= Charter of Grenoble =

The Charter of Grenoble is a founding document of the movement of student unionism. It was written by the National Union of Students of France, at the Congress of Grenoble in 1946.

== Text of the charter ==

Preamble

The representatives of French students, meeting in national Congress on 24 April 1946 in good form, conscious of their historic and epochal conditions:

Whereas the French Union establishes a new declaration of the rights of man and citizen,

Whereas it builds a statute of peace among nations,

Whereas the world of work and of youth sets loose the bases of an economic and social revolution to serve Man,

Affirming the will to participate in the unanimous effort of reconstruction,

Faithful to the traditional aims pursued by the young students of France when they were most conscious of their mission,

Faithful to the example of the best among them, dead in the struggle of the French people for their liberty,

Noting the obsolete character of the governing institutions,

Declare the wish to place themselves, as they have often in the course of our history, at the vanguard of the French youth, in defining freely with bases in their tasks and demands the following principles:

Article 1: The student is a young intellectual worker.

Rights and duties of the student as a young person:

Article 2: As a young person the student has right to a particular social welfare, in the fields physique, intellectual and moral.
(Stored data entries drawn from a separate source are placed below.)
/-- What follows a change of mode writes no mode, and leaves the station no WAIT unless it is ACTIVE. -/
theorem follow_modes (l : Link) : SameModes s (s.followMode l) ∧
    ∀ v, ((s.followMode l).station l).verdict = some v → v.cls = .wait → ((s.followMode l).station l).mode = .active := by
  unfold State.followMode
  have a : SameModes s (if (s.station l).mode ≠ .active ∧ (s.verdictOf l).any (fun r => r.cls == .wait) then
      State.withdraw .modeFall s l else s) := .ite (withdraw_modes ..) (.refl s)
  have w : ∀ v, ((if (s.station l).mode ≠ .active ∧ (s.verdictOf l).any (fun r => r.cls == .wait) then
      State.withdraw .modeFall s l else s).station l).verdict = some v → v.cls = .work ∨
      ((if (s.station l).mode ≠ .active ∧ (s.verdictOf l).any (fun r => r.cls == .wait) then
      State.withdraw .modeFall s l else s).station l).mode = .active := by
    split
    · exact withdraw_ends s .modeFall l
    · rename_i c
      intro v hv
      by_contra m
      rw [not_or] at m
      refine c ⟨m.2, ?_⟩
      have : s.verdictOf l = some v := hv
      rw [this]
      cases e : v.cls
      · exact absurd e m.1
      · simp [e]
  generalize (if (s.station l).mode ≠ .active ∧ (s.verdictOf l).any (fun r => r.cls == .wait) then
    State.withdraw .modeFall s l else s) = u at a w
  dsimp only
  have b : SameModes u (if (u.station l).working = false ∧ u.verdictOf l = none then u.releaseHold (u.facing l) else u) :=
    .ite (quiet_releaseHold ..).sameModes (.refl _)
  generalize (if (u.station l).working = false ∧ u.verdictOf l = none then u.releaseHold (u.facing l) else u) = v at b
  have q := b.trans (SameModes.ite (c := l = .load ∧ v.ring.state = .verifying ∧ (v.station l).working = false)
    (sameModes_halt v) (.refl v))
  refine ⟨a.trans q, fun x hx hc => ?_⟩
  rcases q.verdict l with e | y
  · rcases w x (e ▸ hx) with k | k
    · rw [k] at hc
      cases hc
    · rw [q.mode]
      exact k
  · rcases y x hx with k | k
    · rw [k] at hc
      cases hc
    · exact k

theorem StationsSafe.follow {s : State} {l : Link} (r : SafeBut l s)
    (h : (s.station l).mode = .offline ↔ (s.station l).up = false) : StationsSafe (s.followMode l) := by
  obtain ⟨q, w⟩ := follow_modes s l
  intro k
  by_cases e : k = l
  · subst e
    exact ⟨by rw [q.up, q.mode]; exact h, w⟩
  · exact q.one (r k e)

theorem StationsSafe.change {s : State} {l : Link} {m : StationMode} (r : SafeBut l s)
    (h : m = .offline ↔ (s.station l).up = false) : StationsSafe (s.changeMode l m) := by
  unfold State.changeMode
  have q : SameModes (s.setMode l m) (((s.setMode l m).send l (.mode m)).raise .stationMode) :=
    ((quiet_send ..).trans (quiet_raise ..)).sameModes
  refine StationsSafe.follow (q.but (r.modify _)) ?_
  rw [q.mode, q.up]
  unfold State.setMode
  rw [station_modifyStation]
  exact h

theorem StationsSafe.down {s : State} (r : StationsSafe s) (l : Link) : StationsSafe (s.linkDown l) := by
  unfold State.linkDown
  have q := withdraw_modes (s.modifyStation l fun x => { x with up := false, silenceTimer := none }) .linkLoss l
  refine StationsSafe.change ((q.but ((r.but l).modify _)).modify _) ?_
  rw [station_modifyStation]
  show _ ↔ (State.station _ l).up = false
  rw [q.up, station_modifyStation]
  simp

theorem StationsSafe.linkUp {s : State} {l : Link} (r : SafeBut l s) (n : Nat)
    (v : ∀ v, (s.station l).verdict = some v → v.cls = .work) : StationsSafe (s.linkUp l n) := by
  unfold State.linkUp
  refine ((quiet_raise ..).trans (quiet_send ..)).sameModes.safe fun k => ?_
  by_cases e : k = l
  · subst e
    rw [station_modifyStation]
    refine ⟨by simp, fun w hw hc => ?_⟩
    rw [v w hw] at hc
    cases hc
  · exact r.modify _ k e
Article 3: As a young person the student has the duty to be integrated into the whole of world youth.

Rights and duties of the student as a worker:

Article 4: As a worker, the student has right to work and rest under the best conditions and material independence, as well personal as social, guaranteed by the free exercise of the trade-union rights.

Article 5: As a worker, the student has the duty to acquire the best technical skill.

Rights and duties of the student as an intellectual:

Article 6: As an intellectual, the student has the right to research of the truth and the freedom which is the condition first.

Article 7: As an intellectual, the student has the duty:To define, propagate and defend the truth, which implies the duty to make divide and progress the culture and to release the direction of the History. To defend freedom any oppression counters, which, for the intellectual, constitutes the most crowned mission.